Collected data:
────────────────────────────────────────

-- ==== Sys2Proof/Machine/Fetch.lean ====
section
/-!
DEFINITION. Which agent takes the next turn and which encoded form it presents (rules R15, R72, R103, R176), and how the
outside world places a step. WS2811-ENC "fetches no instructions and has no program counter" (rule R48).
-/

namespace Sys2Proof.Machine

/-- The next turn: the first one the outside world has fixed, or a free value if it has fixed none (rule R15; U12). -/
def State.nextTurn (s : State) : Turn :=
  match s.turns with
  | t :: _ => t
  | [] => Config.freeTurn s.draws

/-- The state once the turn has been taken off; a drawn turn counts as a draw. -/
def State.takeTurn (s : State) : State :=
  match s.turns with
  | _ :: ts => { s with turns := ts }
  | [] => { s with draws := s.draws + 1 }

/-- The request the timer raises, decided by the state alone: `req_idle` at the start of a cell, `req_enc` at its two
slots, none while the timer is stopped (rules R103, R171, R176). -/
def State.timerRequest (s : State) : BitVec 3 :=
  if s.tickStartEnabled then 0b100#3
  else if s.tickSlotEnabled then 0b010#3
  else 0b000#3

/-- The event being serviced: `irq_half`, or none while no event is pending (rules R103, R240). -/
def State.refillRequest (s : State) : BitVec 3 :=
  if s.refillEnabled then 0b001#3 else 0b000#3

/-- The encoded form a turn presents. -/
def State.packetOf (s : State) : Turn → Packet
  | .host word => .command word
  | .timer => .event s.timerRequest
  | .refill => .event s.refillRequest

/-- What the next turn brings. -/
inductive Fetched where
  /-- A step to take. -/
  | run (i : Instr)
  /-- A reserved command word: refused (rules R108, R236 (a)). -/
  | reservedWord
  /-- The agent has no enabled step: nothing happens (rules R15, R108: "not a step"; notes/assumptions/5.md). -/
  | noStep
  deriving DecidableEq, Repr

/-- Decoding what the next turn presents. -/
def State.fetch (s : State) : Fetched :=
  match decode (s.packetOf s.nextTurn), s.nextTurn with
  | .ok i, _ => .run i
  | .error _, .host _ => .reservedWord
  | .error _, _ => .noStep

/-- Placing a command word: the host's next turn issues it. -/
def State.placeCommand (s : State) (word : BitVec 64) : State := { s with turns := .host word :: s.turns }

/-- Placing an event vector: the agent that raises it has the next turn, and the state makes it raise that vector, since
no one supplies a vector from outside (rule R103; 93_implementation_defined.md U7). A reserved vector is raised by no
state, so nothing is placed (notes/assumptions/6.md). -/
def State.placeEvent (s : State) (ev : BitVec 3) : State :=
  if ev = 0b100#3 then { s with turns := .timer :: s.turns, timEn := true, timPhase := .start }
  else if ev = 0b010#3 then
    { s with turns := .timer :: s.turns, timEn := true, timPhase := if s.timPhase = .odd then .odd else .even }
  else if ev = 0b001#3 then { s with turns := .refill :: s.turns, halfDonePending := true }
  else s

/-- Placing the bits `w` of an opcode-table row of `nbits` bits. -/
def State.placeTableWord (s : State) (nbits w : Nat) : State :=
  if nbits ≤ 8 then s.placeEvent (BitVec.ofNat 3 w) else s.placeCommand (BitVec.ofNat 64 w)

end Sys2Proof.Machine
end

────────────────────────────────────────

Aim of the task: Which lines run from the one holding "that vector, since" through the end of the data? Write them out exactly, ends included, and add nothing.

Solution for this exercise:
/-- Placing an event vector: the agent that raises it has the next turn, and the state makes it raise that vector, since
no one supplies a vector from outside (rule R103; 93_implementation_defined.md U7). A reserved vector is raised by no
state, so nothing is placed (notes/assumptions/6.md). -/
def State.placeEvent (s : State) (ev : BitVec 3) : State :=
  if ev = 0b100#3 then { s with turns := .timer :: s.turns, timEn := true, timPhase := .start }
  else if ev = 0b010#3 then
    { s with turns := .timer :: s.turns, timEn := true, timPhase := if s.timPhase = .odd then .odd else .even }
  else if ev = 0b001#3 then { s with turns := .refill :: s.turns, halfDonePending := true }
  else s

/-- Placing the bits `w` of an opcode-table row of `nbits` bits. -/
def State.placeTableWord (s : State) (nbits w : Nat) : State :=
  if nbits ≤ 8 then s.placeEvent (BitVec.ofNat 3 w) else s.placeCommand (BitVec.ofNat 64 w)

end Sys2Proof.Machine
end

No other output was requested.